• **Saved entries**
┌──
-- ==== Sys2Proof/Tests/Slice0.lean ====
section
/-! SUPPORT. Tests: the checks of WellFormed refuse, every constructor's encoding written out from 30_encoding.md, one
step of every instruction with the values of 95_test_vectors.md (sections 1 and 2), and for every obligation with
hypotheses a state and operands that meet them. -/

namespace Sys2Proof.Tests

open Sys2Proof Sys2Proof.Machine

/-! ### WellFormed refuses -/

theorem test_wf_word_pair : (Instr.adiw 25 1).wellFormed = false ∧ (Instr.sbiw 22 1).wellFormed = false := by decide
theorem test_wf_upper : (Instr.ldi 15 0).wellFormed = false ∧ (Instr.sts16 0 15).wellFormed = false := by decide
theorem test_wf_upper_pair : (Instr.muls 16 15).wellFormed = false := by decide
theorem test_wf_middle : (Instr.fmul 24 16).wellFormed = false ∧ (Instr.mulsu 16 15).wellFormed = false := by decide
theorem test_wf_even : (Instr.movw 1 2).wellFormed = false ∧ (Instr.movw 2 1).wellFormed = false := by decide
theorem test_encodable_16bit : (Instr.lds16 16 0).encodableOn .avr = false ∧
    (Instr.sts16 0 16).encodableOn .xmega = false := by decide
theorem test_encodable_displacement : (Instr.lddY 0 32).encodableOn .rc = false ∧
    (Instr.stdZ 32 0).encodableOn .rc = false := by decide

/-! ### Decoding: a word of every constructor, its bits written out from the opcode of its page (R101 to R118) -/

/-- The first word decodes to the instruction's canonical form, and is the instruction's first word. -/
def reads (core : Core) (w w2 : Nat) (i : Instr) : Bool :=
  decide (decode core (BitVec.ofNat 16 w) (BitVec.ofNat 16 w2) = some i.canonical) &&
    decide (firstWord i = BitVec.ofNat 16 w)

theorem test_decode_arithmetic_1 :
    (reads .avr 0b0000110101011010 0 (.add 21 10) &&
      reads .avr 0b0001110101011010 0 (.adc 21 10) &&
      reads .avr 0b1001011010011101 0 (.adiw 26 45) &&
      reads .avr 0b0001100101011010 0 (.sub 21 10) &&
      reads .avr 0b0101101110010100 0 (.subi 25 180) &&
      reads .avr 0b0000100101011010 0 (.sbc 21 10) &&
      reads .avr 0b0100101110010100 0 (.sbci 25 180) &&
      reads .avr 0b1001011110011101 0 (.sbiw 26 45) &&
      reads .avr 0b0010000101011010 0 (.and 21 10) &&
      reads .avr 0b0111101110010100 0 (.andi 25 180) &&
      reads .avr 0b0010100101011010 0 (.or 21 10) &&
      reads .avr 0b0110101110010100 0 (.ori 25 180)) = true := by decide

theorem test_decode_arithmetic_2 :
    (reads .avr 0b0010010101011010 0 (.eor 21 10) &&
      reads .avr 0b1001010101010000 0 (.com 21) &&
      reads .avr 0b1001010101010001 0 (.neg 21) &&
      reads .avr 0b0110101110010100 0 (.sbr 25 180) &&
      reads .avr 0b0111010010011011 0 (.cbr 25 180) &&
      reads .avr 0b1001010101010011 0 (.inc 21) &&
      reads .avr 0b1001010101011010 0 (.dec 21) &&
      reads .avr 0b0010001101010101 0 (.tst 21) &&
      reads .avr 0b0010011101010101 0 (.clr 21) &&
      reads .avr 0b1110111110011111 0 (.ser 25) &&
      reads .avr 0b1001110101011010 0 (.mul 21 10) &&
      reads .avr 0b0000001010010010 0 (.muls 25 18)) = true := by decide

theorem test_decode_arithmetic_3 :
    (reads .avr 0b0000001101010011 0 (.mulsu 21 19) &&
      reads .avr 0b0000001101011011 0 (.fmul 21 19) &&
      reads .avr 0b0000001111010011 0 (.fmuls 21 19) &&
      reads .avr 0b0000001111011011 0 (.fmulsu 21 19) &&
      reads .avr 0b1001010010111011 0 (.des 11)) = true := by decide

theorem test_decode_branch_1 :
    (reads .avr 0b1100101001011100 0 (.rjmp 2652) &&
      reads .avr 0b1001010000001001 0 .ijmp &&
      reads .avr 0b1001010000011001 0 .eijmp &&
      reads .avr 0b1001010101011101 0b0001001000110100 (.jmp 2822708) &&
      reads .avr 0b1101101001011100 0 (.rcall 2652) &&
      reads .avr 0b1001010100001001 0 .icall &&
      reads .avr 0b1001010100011001 0 .eicall &&
      reads .avr 0b1001010101011111 0b0001001000110100 (.call 2822708) &&
      reads .avr 0b1001010100001000 0 .ret &&
      reads .avr 0b1001010100011000 0 .reti &&
      reads .avr 0b0001000101011010 0 (.cpse 21 10) &&
      reads .avr 0b0001010101011010 0 (.cp 21 10)) = true := by decide

theorem test_decode_branch_2 :
    (reads .avr 0b0000010101011010 0 (.cpc 21 10) &&
      reads .avr 0b0011101110010100 0 (.cpi 25 180) &&
      reads .avr 0b1111110010100101 0 (.sbrc 10 5) &&
      reads .avr 0b1111111010100101 0 (.sbrs 10 5) &&
      reads .avr 0b1001100110110101 0 (.sbic 22 5) &&
      reads .avr 0b1001101110110101 0 (.sbis 22 5) &&
      reads .avr 0b1111001010110011 0 (.brbs 3 86) &&
      reads .avr 0b1111011010110011 0 (.brbc 3 86) &&
      reads .avr 0b1111001010110001 0 (.breq 86) &&
      reads .avr 0b1111011010110001 0 (.brne 86) &&
      reads .avr 0b1111001010110000 0 (.brcs 86) &&
      reads .avr 0b1111011010110000 0 (.brcc 86)) = true := by decide

theorem test_decode_branch_3 :
    (reads .avr 0b1111011010110000 0 (.brsh 86) &&
      reads .avr 0b1111001010110000 0 (.brlo 86) &&
      reads .avr 0b1111001010110010 0 (.brmi 86) &&
      reads .avr 0b1111011010110010 0 (.brpl 86) &&
      reads .avr 0b1111011010110100 0 (.brge 86) &&
      reads .avr 0b1111001010110100 0 (.brlt 86) &&
      reads .avr 0b1111001010110101 0 (.brhs 86) &&
      reads .avr 0b1111011010110101 0 (.brhc 86) &&
      reads .avr 0b1111001010110110 0 (.brts 86) &&
      reads .avr 0b1111011010110110 0 (.brtc 86) &&
      reads .avr 0b1111001010110011 0 (.brvs 86) &&
      reads .avr 0b1111011010110011 0 (.brvc 86)) = true := by decide

theorem test_decode_branch_4 :
    (reads .avr 0b1111001010110111 0 (.brie 86) &&
      reads .avr 0b1111011010110111 0 (.brid 86)) = true := by decide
└──
• **Task item**
Work out how many lines of the data include the word "adiw". Then write only that number.

• **Answer below**
2